Start of SUPPLIED RECORDS

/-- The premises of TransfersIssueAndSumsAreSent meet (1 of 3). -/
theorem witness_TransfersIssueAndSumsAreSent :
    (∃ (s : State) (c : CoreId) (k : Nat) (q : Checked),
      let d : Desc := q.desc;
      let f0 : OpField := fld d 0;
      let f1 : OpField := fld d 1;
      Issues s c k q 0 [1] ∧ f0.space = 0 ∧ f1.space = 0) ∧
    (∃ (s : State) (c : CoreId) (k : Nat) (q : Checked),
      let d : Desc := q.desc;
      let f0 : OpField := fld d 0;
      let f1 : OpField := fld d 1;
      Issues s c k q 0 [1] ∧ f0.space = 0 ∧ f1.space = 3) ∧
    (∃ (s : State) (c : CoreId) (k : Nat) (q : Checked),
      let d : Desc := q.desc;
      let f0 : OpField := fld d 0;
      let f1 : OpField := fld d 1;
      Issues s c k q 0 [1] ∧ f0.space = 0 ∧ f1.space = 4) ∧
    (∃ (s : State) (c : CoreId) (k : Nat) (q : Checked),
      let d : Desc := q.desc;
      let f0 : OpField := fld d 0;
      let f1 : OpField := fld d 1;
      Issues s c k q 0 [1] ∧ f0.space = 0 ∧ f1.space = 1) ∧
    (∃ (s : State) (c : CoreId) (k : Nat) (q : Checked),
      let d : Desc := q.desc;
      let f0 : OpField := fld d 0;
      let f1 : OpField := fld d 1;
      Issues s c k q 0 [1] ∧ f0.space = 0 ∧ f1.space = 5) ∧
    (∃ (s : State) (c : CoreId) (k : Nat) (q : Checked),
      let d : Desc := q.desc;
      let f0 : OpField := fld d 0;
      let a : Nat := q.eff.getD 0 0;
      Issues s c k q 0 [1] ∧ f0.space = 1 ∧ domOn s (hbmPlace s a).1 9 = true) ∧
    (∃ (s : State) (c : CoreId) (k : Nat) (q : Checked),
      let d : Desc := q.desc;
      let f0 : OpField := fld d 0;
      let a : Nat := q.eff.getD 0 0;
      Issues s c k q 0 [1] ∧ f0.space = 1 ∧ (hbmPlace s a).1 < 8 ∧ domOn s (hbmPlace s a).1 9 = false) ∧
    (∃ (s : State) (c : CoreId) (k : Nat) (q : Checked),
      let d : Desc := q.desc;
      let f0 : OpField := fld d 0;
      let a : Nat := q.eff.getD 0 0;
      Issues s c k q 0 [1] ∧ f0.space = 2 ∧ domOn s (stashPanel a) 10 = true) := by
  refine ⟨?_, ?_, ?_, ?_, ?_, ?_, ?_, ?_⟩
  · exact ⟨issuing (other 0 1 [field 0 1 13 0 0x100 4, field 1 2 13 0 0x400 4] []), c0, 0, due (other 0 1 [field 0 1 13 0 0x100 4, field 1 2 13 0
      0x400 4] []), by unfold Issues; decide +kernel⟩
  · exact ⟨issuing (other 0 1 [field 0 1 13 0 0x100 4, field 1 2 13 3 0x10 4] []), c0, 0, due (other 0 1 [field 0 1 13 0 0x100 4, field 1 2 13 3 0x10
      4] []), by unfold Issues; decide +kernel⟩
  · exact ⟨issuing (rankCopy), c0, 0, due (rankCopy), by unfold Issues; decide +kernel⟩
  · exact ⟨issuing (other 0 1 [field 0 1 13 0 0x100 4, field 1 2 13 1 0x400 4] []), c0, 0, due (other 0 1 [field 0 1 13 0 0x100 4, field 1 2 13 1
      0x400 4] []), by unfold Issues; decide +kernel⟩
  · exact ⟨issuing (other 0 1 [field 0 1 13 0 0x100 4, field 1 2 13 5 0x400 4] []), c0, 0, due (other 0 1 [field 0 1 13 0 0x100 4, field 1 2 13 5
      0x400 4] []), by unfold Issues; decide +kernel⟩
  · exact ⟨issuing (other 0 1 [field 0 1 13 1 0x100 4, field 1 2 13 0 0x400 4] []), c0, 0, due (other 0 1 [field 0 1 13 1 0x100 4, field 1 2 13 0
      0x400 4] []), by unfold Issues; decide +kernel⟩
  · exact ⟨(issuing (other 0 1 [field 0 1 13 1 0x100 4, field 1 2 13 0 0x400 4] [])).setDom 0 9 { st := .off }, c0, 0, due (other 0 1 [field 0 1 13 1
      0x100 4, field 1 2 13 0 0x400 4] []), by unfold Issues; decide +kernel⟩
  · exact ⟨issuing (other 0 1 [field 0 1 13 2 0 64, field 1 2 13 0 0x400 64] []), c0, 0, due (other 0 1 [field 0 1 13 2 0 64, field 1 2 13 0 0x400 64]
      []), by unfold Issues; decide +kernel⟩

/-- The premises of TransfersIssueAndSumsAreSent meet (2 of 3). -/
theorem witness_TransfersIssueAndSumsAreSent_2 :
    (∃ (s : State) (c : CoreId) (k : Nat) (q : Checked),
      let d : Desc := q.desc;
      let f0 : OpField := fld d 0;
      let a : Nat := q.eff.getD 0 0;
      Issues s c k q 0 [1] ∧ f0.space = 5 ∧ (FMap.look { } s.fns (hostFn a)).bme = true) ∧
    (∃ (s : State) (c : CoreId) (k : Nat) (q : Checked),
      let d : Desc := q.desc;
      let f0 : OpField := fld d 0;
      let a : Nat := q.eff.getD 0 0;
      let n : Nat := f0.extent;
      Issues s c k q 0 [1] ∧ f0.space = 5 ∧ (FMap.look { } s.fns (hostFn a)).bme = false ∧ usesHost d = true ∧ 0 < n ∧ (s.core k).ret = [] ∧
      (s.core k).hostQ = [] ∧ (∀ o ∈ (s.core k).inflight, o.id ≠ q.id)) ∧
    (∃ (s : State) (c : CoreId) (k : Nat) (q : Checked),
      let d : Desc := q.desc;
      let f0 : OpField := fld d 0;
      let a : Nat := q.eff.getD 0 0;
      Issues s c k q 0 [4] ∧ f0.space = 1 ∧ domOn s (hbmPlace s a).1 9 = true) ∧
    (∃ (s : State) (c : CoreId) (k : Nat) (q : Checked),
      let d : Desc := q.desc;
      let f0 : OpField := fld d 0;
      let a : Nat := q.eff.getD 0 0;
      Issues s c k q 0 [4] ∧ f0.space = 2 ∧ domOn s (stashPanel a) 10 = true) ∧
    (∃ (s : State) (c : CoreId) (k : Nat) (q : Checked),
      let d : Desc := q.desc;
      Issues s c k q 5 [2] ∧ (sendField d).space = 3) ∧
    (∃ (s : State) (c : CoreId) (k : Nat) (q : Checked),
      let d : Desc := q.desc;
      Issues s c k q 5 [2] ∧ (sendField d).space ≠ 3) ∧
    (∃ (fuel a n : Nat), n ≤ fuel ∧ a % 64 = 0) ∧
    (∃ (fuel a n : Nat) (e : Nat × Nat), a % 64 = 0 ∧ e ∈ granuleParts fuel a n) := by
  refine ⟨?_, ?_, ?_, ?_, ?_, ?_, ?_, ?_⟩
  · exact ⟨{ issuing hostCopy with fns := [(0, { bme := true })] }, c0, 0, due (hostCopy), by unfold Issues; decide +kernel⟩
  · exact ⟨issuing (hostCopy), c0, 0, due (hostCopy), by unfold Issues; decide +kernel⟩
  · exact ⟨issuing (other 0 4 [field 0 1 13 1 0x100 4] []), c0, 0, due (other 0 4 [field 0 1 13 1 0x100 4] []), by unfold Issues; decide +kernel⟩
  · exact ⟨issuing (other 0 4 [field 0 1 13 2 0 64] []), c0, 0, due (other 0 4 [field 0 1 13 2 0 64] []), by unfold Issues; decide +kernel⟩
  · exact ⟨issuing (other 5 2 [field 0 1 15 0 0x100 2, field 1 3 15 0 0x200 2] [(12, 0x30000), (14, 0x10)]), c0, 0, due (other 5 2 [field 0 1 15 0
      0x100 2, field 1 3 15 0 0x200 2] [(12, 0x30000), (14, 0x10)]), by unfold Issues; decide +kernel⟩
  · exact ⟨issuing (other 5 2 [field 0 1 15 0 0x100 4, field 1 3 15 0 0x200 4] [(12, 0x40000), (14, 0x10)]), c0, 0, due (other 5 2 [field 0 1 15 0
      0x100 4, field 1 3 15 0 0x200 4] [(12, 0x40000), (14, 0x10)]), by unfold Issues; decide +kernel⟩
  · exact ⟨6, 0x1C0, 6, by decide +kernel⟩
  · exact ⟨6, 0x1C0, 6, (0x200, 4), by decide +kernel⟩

End of SUPPLIED RECORDS

▶ **INSTRUCTIONS TO FOLLOW**: The range runs from the line above containing "d).space = 3) ∧" to the line containing "(∃ (fuel a n : Nat), n", inclusive. Restate those lines word for word and no others.

▶ **RESPONSE BOX**:
      Issues s c k q 5 [2] ∧ (sendField d).space = 3) ∧
    (∃ (s : State) (c : CoreId) (k : Nat) (q : Checked),
      let d : Desc := q.desc;
      Issues s c k q 5 [2] ∧ (sendField d).space ≠ 3) ∧
    (∃ (fuel a n : Nat), n ≤ fuel ∧ a % 64 = 0) ∧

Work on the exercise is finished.